#### TASK ITEM
Beginning with the line that contains "def Statement (i" in the material below, print each line exactly until the line that contains "theorem dsmp : Statement" has been printed, then stop.

START EXERCISE MATERIALS

-- ==== Sys2Proof/Laws/PerInstr.lean ====
section
/-! SUPPORT. Statements for all instructions, made per instruction. The family `EncodedWord`: the word of every command
passes both checks on a command word (`30_encoding.md` R111, R112). -/

namespace Sys2Proof.Laws.EncodedWord

/-- The command word of `i` has a zero `RSV`, an assigned `OP`, and so is well-formed. -/
def Statement (i : Instr) : Prop :=
  rsvZero (encode i) = true ∧ opAssigned (encode i) = true ∧ wordWellFormed (encode i) = true

theorem apf : Statement .apf := by unfold Statement; decide
theorem difd : Statement .difd := by unfold Statement; decide
theorem schr : Statement .schr := by unfold Statement; decide
theorem rmod : Statement .rmod := by unfold Statement; decide
theorem dsmp : Statement .dsmp := by unfold Statement; decide

end Sys2Proof.Laws.EncodedWord
end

END EXERCISE MATERIALS

#### SOLVED EXERCISE
def Statement (i : Instr) : Prop :=
  rsvZero (encode i) = true ∧ opAssigned (encode i) = true ∧ wordWellFormed (encode i) = true

theorem apf : Statement .apf := by unfold Statement; decide
theorem difd : Statement .difd := by unfold Statement; decide
theorem schr : Statement .schr := by unfold Statement; decide
theorem rmod : Statement .rmod := by unfold Statement; decide
theorem dsmp : Statement .dsmp := by unfold Statement; decide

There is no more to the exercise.